The plot of Odysseus Acanthoplex was derived from Telegony, part of the Epic Cycle. As background to the plot of the play, Homer's Odyssey tells of Odysseus spending a year with the goddess Circe. In the version of the myth that Odysseus Acanthoplex was based on, Odysseus and Circe had a son from this dalliance, Telegonus.

From what we know of the plot of the play, Telegonus arrived at Ithaca to reveal himself to his father. However, a fight ensued and Telegonus killed Odysseus without knowing who Odysseus was. In the myth, Telegonus used a spear that had a venomous stingray spine to kill Odysseus. The plot also dealt with the subsequent marriages between Telegonus and Odysseus' wife Penelope and between Circe and Odysseus' son by Penelope, Telemachus.

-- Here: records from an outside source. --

-- ==== Sys2Proof/Machine/Memory.lean ====
section
/-! DEFINITION. Memory: the address map, banks, poison, bit errors and the nibble code at work on stored words, the
directory's lines, the home's own copy and the caches beside it (R283 to R292, R297 to R302, R316 to R320, R324, R326,
R330 to R335, R448 to R450). -/

namespace Sys2Proof.Machine

/-! ### Bytes in canonical form: addresses strictly rising, no listed zero -/

/-- What an address that nothing has written reads as (log entry 4). -/
def unlistedByte : Byte := 0

/-- The bytes of [a, a + n) from the listed cells at and above a. -/
def memSeg (cells : List Host.Cell) (a : Nat) : Nat → List Byte
  | 0 => []
  | n + 1 =>
    match cells with
    | [] => List.replicate (n + 1) unlistedByte
    | (k, b) :: cs => if k = a then b :: memSeg cs (a + 1) n else unlistedByte :: memSeg ((k, b) :: cs) (a + 1) n

/-- Read a run of bytes. -/
def memRead (m : List Host.Cell) (a n : Nat) : List Byte :=
  memSeg (m.filter fun c => decide (a ≤ c.1) && decide (c.1 < a + n)) a n

/-- The cells of a run of bytes, without those equal to the unlisted byte. -/
def memCells : Nat → List Byte → List Host.Cell
  | _, [] => []
  | a, b :: bs => if b = unlistedByte then memCells (a + 1) bs else (a, b) :: memCells (a + 1) bs

/-- Write a run of bytes, keeping the canonical form. -/
def memWrite (m : List Host.Cell) (a : Nat) (bs : List Byte) : List Host.Cell :=
  (m.filter fun c => decide (c.1 < a)) ++ memCells a bs ++ (m.filter fun c => decide (a + bs.length ≤ c.1))

/-- Addresses strictly rising from a lower bound on, no listed byte equal to the unlisted one. -/
def memWfFrom : Nat → List Host.Cell → Bool
  | _, [] => true
  | lo, (k, b) :: cs => decide (lo ≤ k) && decide (b ≠ unlistedByte) && memWfFrom (k + 1) cs

/-- The canonical form of memory. -/
def Memory.wf (m : List Host.Cell) : Bool := memWfFrom 0 m

/-! ### The physical map (R316, R317) -/

def hbmEnd : Nat := 0x012000000000
def lpxBase : Nat := 0x040000000000
def lpxEnd : Nat := 0x060000000000
def sramBase : Nat := 0x080000000000
def sramEnd : Nat := 0x080100000000
def scratchBase : Nat := 0x080100000000
def scratchEnd : Nat := 0x080160000000
def regBase : Nat := 0x0F0000000000
def regEnd : Nat := 0x0F0100000000
def hostBase : Nat := 0x100000000000
def hostEnd : Nat := 0x200000000000

/-- The regions of R316, as a descriptor check sees them (R134). -/
inductive Region where
  | hbm | lpx | sram | scratch | regs | host
  deriving DecidableEq, Repr

def regionOf (a : Nat) : Option Region :=
  if a < hbmEnd then some .hbm
  else if lpxBase ≤ a ∧ a < lpxEnd then some .lpx
  else if sramBase ≤ a ∧ a < sramEnd then some .sram
  else if scratchBase ≤ a ∧ a < scratchEnd then some .scratch
  else if regBase ≤ a ∧ a < regEnd then some .regs
  else if hostBase ≤ a ∧ a < hostEnd then some .host
  else none

/-- Half-open range of a region. -/
def Region.range : Region → Nat × Nat
  | .hbm => (0, hbmEnd)
  | .lpx => (lpxBase, lpxEnd)
  | .sram => (sramBase, sramEnd)
  | .scratch => (scratchBase, scratchEnd)
  | .regs => (regBase, regEnd)
  | .host => (hostBase, hostEnd)

/-- [a, a + n) lies in one region of a kind. -/
def inRegion (r : Region) (a n : Nat) : Bool := let (lo, hi) := r.range; decide (lo ≤ a) && decide (a + n ≤ hi)

/-- Size of the host window in bytes, 0 while it is closed (R326, R402). -/
def State.hostSize (s : State) : Nat := if s.ncl.windowEn then s.fld bNcl 0x100 16 15 * 2 ^ 30 else 0

/-- Site of a logical die under the map in force (R168, R169). -/
def State.siteOfDie (s : State) (d : Nat) : Option Nat := Map.find s.dieMap d

/-- Physical core of a logical core. -/
def State.physCore (s : State) (c : Nat) : Option Nat := (s.siteOfDie (c / 8)).map fun site => 8 * site + c % 8

/-- Logical die on a site, among the first n. -/
def dieOnSite (m : Map Nat) (site : Nat) : Option Nat := (m.find? fun e => e.2 = site).map (·.1)

/-- Logical core of a physical core, if its site is named by the map. -/
def State.logicalCore (s : State) (p : Nat) : Option Nat := (dieOnSite s.dieMap (p / 8)).map fun d => 8 * d + p % 8

/-- Where an address leads. -/
inductive Place where
  | scratch (core off : Nat)
  | dram
  | sram (tile bank : Nat)
  | host
  | isolated (site : Nat)
  | unmapped
  deriving DecidableEq, Repr

def State.placeOf (s : State) (a : Nat) : Place :=
  match regionOf a with
  | some .hbm => .dram
  | some .lpx => .dram
  | some .sram => .sram ((a - sramBase) / 2 ^ 30) ((a - sramBase) / 2 ^ 22 % 256)
  | some .scratch =>
    let c := (a - scratchBase) / 2 ^ 22
    match s.physCore c with
    | some p => if s.siteReachable (p / 8) then .scratch p ((a - scratchBase) % 2 ^ 22) else .isolated (p / 8)
    | none => .unmapped
  | some .host => if a - hostBase < s.hostSize then .host else .unmapped
  | _ => .unmapped

/-- Storage key of a core's scratchpad byte: the model lists it under the physical core (log entry 5). -/
def scratchKey (core off : Nat) : Nat := scratchBase + core * 2 ^ 22 + off

/-! ### Banks (R283 to R291) -/

/-- Bank of a scratchpad address (R124, R284). -/
def scratchBank (off : Nat) : Nat := off / 64 % 32
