-- ==== Sys2Proof/Machine/Flags.lean ====
section
/-! DEFINITION. fp32 arithmetic with its flags: the vector unit's operations and functions (R46, R145, R147), the
summation path (R99 to R104, R114, R119), and the sticky flags of a core (R58, R59). -/

namespace Sys2Proof.Machine

/-! ### Operations on encodings, each with the flags it sets -/

/-- A rounded result and its flags; the format is fp32 or bf16 (R145). -/
abbrev Res := Nat × Flags

/-- Round an arithmetic result to a vector mode's format (R46, R49). -/
def arith (f : Fmt) (x : FVal) : Res := roundTo f .arith false x

def FVal.sub (x y : FVal) : FVal := FVal.add x y.neg

/-- Minimum and maximum: NaN with a NaN operand, −0 below +0 (R42, R145). -/
def FVal.less (x y : FVal) : Bool := FVal.lt x y || (x.isZero && y.isZero && x.sign && !y.sign)

def FVal.min (x y : FVal) : FVal := if x.isNan || y.isNan then .nan else if FVal.less y x then y else x
def FVal.max (x y : FVal) : FVal := if x.isNan || y.isNan then .nan else if FVal.less x y then y else x

def add32 (a b : Res) : Res := let r := arith32 (FVal.add (f32 a.1) (f32 b.1)); (r.1, Flags.or (Flags.or a.2 b.2) r.2)
def sub32 (a b : Res) : Res := let r := arith32 (FVal.sub (f32 a.1) (f32 b.1)); (r.1, Flags.or (Flags.or a.2 b.2) r.2)
def mul32 (a b : Res) : Res := let r := arith32 (FVal.mul (f32 a.1) (f32 b.1)); (r.1, Flags.or (Flags.or a.2 b.2) r.2)
/-- a × b + c, rounded once. -/
def fma32 (a b c : Res) : Res :=
  let r := arith32 (FVal.add (FVal.mul (f32 a.1) (f32 b.1)) (f32 c.1))
  (r.1, Flags.or (Flags.or a.2 (Flags.or b.2 c.2)) r.2)
def neg32 (a : Res) : Res := (a.1 ^^^ 0x80000000, a.2)
/-- A constant. -/
def k32 (u : Nat) : Res := (u, .none)
/-- a × 2^n, then R40 or overflow by R49. -/
def scale32 (a : Res) (n : Int) : Res := let r := arith32 ((f32 a.1).scale n); (r.1, Flags.or a.2 r.2)
/-- An exact integer as fp32. -/
def int32 (z : Int) : Res := ((arith32 (.ofInt z)).1, .none)

/-! ### The functions of R147; each constant is the fp32 value nearest to its decimal -/

/-- Horner steps p = fma(p, r, c). -/
def hornerFma (p r : Res) : List Nat → Res
  | [] => p
  | c :: cs => hornerFma (fma32 p r (k32 c)) r cs

/-- Horner steps y = add(mul(y, t), c). -/
def hornerMul (y t : Res) : List Nat → Res
  | [] => y
  | c :: cs => hornerMul (add32 (mul32 y t) (k32 c)) t cs

/-- The constants of R147 as fp32 encodings, by decimal m · 10^(−d) rounded to nearest even. -/
def decimal32 (neg : Bool) (m d : Nat) : Nat :=
  -- 96 extra bits with a sticky last bit keep the rounding of the quotient exact
  let n := m * 2 ^ 160
  let q := n / 10 ^ d
  let sticky := if n % 10 ^ d = 0 then 0 else 1
  (arith32 (.fin neg (2 * q + sticky) (-161))).1

def exp32 (u : Nat) : Res :=
  match f32 u with
  | .nan => (Fmt.fp32.nanCode, .inv)
  | .inf false => (0x7F800000, .none)
  | .inf true => (0, .none)
  | x =>
    if FVal.lt (.ofInt 89) x then (0x7F800000, .ovf)
    else if FVal.lt x (.ofInt (-104)) then (0, .none)
    else
      let t := f32 (mul32 (k32 u) (k32 (decimal32 false 144269504 8))).1
      let n : Int := match t with
        | .fin s m e => roundInt s m e false
        | _ => 0
      let mn := int32 (-n)
      let r1 := fma32 mn (k32 (decimal32 false 693145751953125 15)) (k32 u)
      let r2 := fma32 mn (k32 (decimal32 false 142860677 14)) r1
      let p := hornerFma (k32 (decimal32 false 198412698 12)) r2
        [decimal32 false 138888889 11, decimal32 false 833333333 11, decimal32 false 416666667 10,
          decimal32 false 166666667 9, decimal32 false 5 1, decimal32 false 1 0, decimal32 false 1 0]
      scale32 p n

/-- A normal fp32 value as f · 2^e with 0.5 ≤ f < 1: the encoding of f, and e. -/
def splitHalf (u : Nat) : Nat × Int := (bitsOf u 0 23 + 126 * 2 ^ 23, (bitsOf u 23 8 : Int) - 126)

def log32 (u : Nat) : Res :=
  match f32 u with
  | .nan => (Fmt.fp32.nanCode, .inv)
  | .inf false => (0x7F800000, .none)
  | .inf true => (Fmt.fp32.nanCode, .inv)
  | .fin s m _ =>
    if m = 0 then (0xFF800000, .none)
    else if s then (Fmt.fp32.nanCode, .inv)
    else
      let (f, e0) := splitHalf u
      let low := FVal.lt (f32 f) (f32 (decimal32 false 707106781 9))
      let e := if low then e0 - 1 else e0
      let t := if low then sub32 (add32 (k32 f) (k32 f)) (k32 (decimal32 false 1 0)) else sub32 (k32 f) (k32 (decimal32 false 1 0))
      let z := mul32 t t
      let y1 := hornerMul (k32 (decimal32 false 70376836292 12)) t
        [decimal32 true 11514610310 11, decimal32 false 11676998740 11, decimal32 true 12420140846 11,
          decimal32 false 14249322787 11, decimal32 true 16668057665 11, decimal32 false 20000714765 11,
          decimal32 true 24999993993 11, decimal32 false 33333331174 11]
      let y2 := mul32 (mul32 y1 t) z
      let y3 := add32 y2 (mul32 (int32 e) (k32 (decimal32 true 212194440 12)))
      let y4 := add32 y3 (mul32 z (k32 (decimal32 true 5 1)))
      add32 (add32 t y4) (mul32 (int32 e) (k32 (decimal32 false 693359375 9)))

/-- The sign of x on a result. -/
def withSign (s : Bool) (r : Res) : Res := if s then neg32 r else r

def rcpSteps (nf : Res) : Nat → Res → Res
  | 0, y => y
  | n + 1, y => rcpSteps nf n (fma32 y (fma32 nf y (k32 (decimal32 false 1 0))) y)

/-- RCP. The bound of 2 ulp that R147 states governs the comment of its program (R5): the seed is that of 0.5 ≤ f < 1, so
the split is the one LOG names (log entry 72). -/
def rcp32 (u : Nat) : Res :=
  match f32 u with
  | .nan => (Fmt.fp32.nanCode, .inv)
  | .inf s => (Fmt.fp32.signCode s, .none)
  | .fin s m _ =>
    if m = 0 then (Fmt.fp32.infCode s, .none)
    else
      let (f, e) := splitHalf u
      let y := sub32 (k32 (decimal32 false 282352941 8)) (mul32 (k32 (decimal32 false 188235294 8)) (k32 f))
      withSign s (scale32 (rcpSteps (neg32 (k32 f)) 3 y) (-e))

def rsqrtSteps (nh : Res) : Nat → Res → Res
  | 0, y => y
  | n + 1, y => rsqrtSteps nh n (mul32 y (fma32 nh (mul32 y y) (k32 (decimal32 false 15 1))))

def rsqrt32 (u : Nat) : Res :=
  match f32 u with
  | .nan => (Fmt.fp32.nanCode, .inv)
  | .inf false => (0, .none)
  | .inf true => (Fmt.fp32.nanCode, .inv)
  | .fin s m _ =>
    if m = 0 then (Fmt.fp32.infCode s, .none)
    else if s then (Fmt.fp32.nanCode, .inv)
    else
      let e := (bitsOf u 23 8 : Int) - 127
      let odd := e % 2 = 1
      let f := bitsOf u 0 23 + (if odd then 128 else 127) * 2 ^ 23
      let j : Int := if odd then (e - 1) / 2 else e / 2
      let y := fma32 (fma32 (k32 (decimal32 false 476 4)) (k32 f) (k32 (decimal32 true 391749 6))) (k32 f)
        (k32 (decimal32 false 131433 5))
      let h := mul32 (k32 (decimal32 false 5 1)) (k32 f)
      scale32 (rsqrtSteps (neg32 h) 3 y) (-j)

def tanh32 (u : Nat) : Res :=
  match f32 u with
  | .nan => (Fmt.fp32.nanCode, .inv)
  | .inf s => (if s then 0xBF800000 else 0x3F800000, .none)
  | .fin s m e =>
    if m = 0 then (Fmt.fp32.signCode s, .none)
    else
      let one := k32 (decimal32 false 1 0)
      let a := u % 0x80000000
      if !FVal.lt (.fin false m e) (.ofInt 9) then (if s then 0xBF800000 else 0x3F800000, .none)
      else if !FVal.lt (.fin false m e) (f32 (decimal32 false 625 3)) then
        let ex := exp32 (add32 (k32 a) (k32 a)).1
        let q := rcp32 (add32 ex one).1
        withSign s (sub32 one (mul32 (k32 (decimal32 false 2 0)) q))
      else
        let x := k32 u
        let z := mul32 x x
        let p := hornerMul (k32 (decimal32 true 570498872745 14)) z
          [decimal32 false 206390887954 13, decimal32 true 537397155531 13, decimal32 false 133314422036 12,
            decimal32 true 333332819422 12]
        add32 (mul32 (mul32 p z) x) x

/-! ### The summation path (R99 to R104) -/

/-- An fp32 rounding of the summation path: R63 for the numerics mode. -/
def accRound (n1 : Bool) (x : FVal) : Res := roundTo .fp32 (.accum n1) false x

/-- fp32_add_rne of the summation path (R103, R104, R119). -/
def accAdd (n1 : Bool) (a b : Res) : Res :=
  let r := accRound n1 (FVal.add (f32 a.1) (f32 b.1))
  (r.1, Flags.or (Flags.or a.2 b.2) r.2)

/-- The largest exponent among the nonzero finite products (R100). -/
def topExp : List FVal → Option Int
  | [] => none
  | .fin _ m e :: ps =>
    let rest := topExp ps
    if m = 0 then rest
    else match rest with
      | some x => some (if x < leadExp m e then leadExp m e else x)
      | none => some (leadExp m e)
  | _ :: ps => topExp ps

/-- A product truncated to a multiple of 2^base, as that multiple (R100). -/
def windowTerm (base : Int) : FVal → Int
  | .fin s m e =>
    let t : Nat := if base ≤ e then m * 2 ^ (e - base).toNat else m >>> (base - e).toNat
    if s then -(t : Int) else (t : Int)
  | _ => 0

def isNegZero : FVal → Bool
  | .fin true 0 _ => true
  | _ => false

/-- The group sum of up to sixteen products (R100 to R102). -/
def groupSum (n1 : Bool) (ps : List FVal) : Res :=
  let pos := ps.any fun p => p = .inf false
  let neg := ps.any fun p => p = .inf true
  if ps.any (·.isNan) || (pos && neg) then (Fmt.fp32.nanCode, .inv)
  else if pos then (0x7F800000, .none)
  else if neg then (0xFF800000, .none)
  else
    match topExp ps with
    | none => (if ps.all isNegZero then 0x80000000 else 0, .none)
    | some e =>
      let base := e - 25
      let sum := ps.foldl (fun acc p => acc + windowTerm base p) 0
      if sum = 0 then (0, .none) else accRound n1 (.fin (decide (sum < 0)) sum.natAbs base)

/-- Groups of sixteen, eight of them; products beyond the list are +0 (R99, R103). -/
def groupsOf (ps : List FVal) : List (List FVal) :=
  (List.range 8).map fun g =>
    let part := (ps.drop (16 * g)).take 16
    part ++ List.replicate (16 - part.length) (.zero false)

/-- The column sum of one activation row (R103). -/
def columnSum (n1 : Bool) (ps : List FVal) : Res :=
  match (groupsOf ps).map (groupSum n1) with
  | [] => (0, .none)
  | g :: gs => gs.foldl (accAdd n1) g

/-! ### The reduction tree of R114 -/

/-- combine(): an absent side passes the other through. -/
def combineWith {α : Type} (f : α → α → α) : Option α → Option α → Option α
  | x, none => x
  | none, y => y
  | some x, some y => some (f x y)

/-- One level of the tree: neighbours combined in pairs. -/
def treeLevel {α : Type} (f : α → α → α) : List (Option α) → List (Option α)
  | x :: y :: rest => combineWith f x y :: treeLevel f rest
  | l => l

/-- The tree over 2^n positions (R114). -/
def treeSum {α : Type} (f : α → α → α) : Nat → List (Option α) → Option α
  | 0, x :: _ => x
  | 0, [] => none
  | n + 1, l => treeSum f n (treeLevel f l)

/-! ### A core's sticky flags (R58, R59) -/

/-- Record one flag bit the first time since enable (R59). `unit` is the number of R154, `detail` is 4 · engine + tile
for units that write a tile, else 0 (DESIGN CHOICE, log entry 21). -/
def State.flagBit (s : State) (core unit detail bit : Nat) (set : Bool) : State :=
  if set then s.recordOnce (bCore core) 0x0010 bit unit bit detail else s

/-- Numeric events of a core (R56, R58, R59). -/
def State.coreFlags (s : State) (core unit detail : Nat) (f : Flags) : State :=
  let c := s.core core
  let s1 := s.setCore core { c with sticky := Flags.or c.sticky f }
  ((s1.flagBit core unit detail 0 f.invalid).flagBit core unit detail 1 f.overflow).flagBit core unit detail 2 f.saturated

end Sys2Proof.Machine
end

Two of the extant fragments from the play refer to the oar Odysseus carried to appease the sea god Poseidon. Several extant fragments make reference to the oracle of Zeus at Dodona. Other than one reference in Trachiniae, these are the only extant references to Dodona in Sophocles' works. Classicist T.F. Hoey believes that the thematic development of Odysseus Acanthoplex was similar to that of Trachiniae. According to archaeologist Thomas B. L. Webster, the plot of Odysseus Acanthoplex had a diptych form, i.e., in two parts, analogous to Sophocles' extant Ajax, Trachiniae and Antigone.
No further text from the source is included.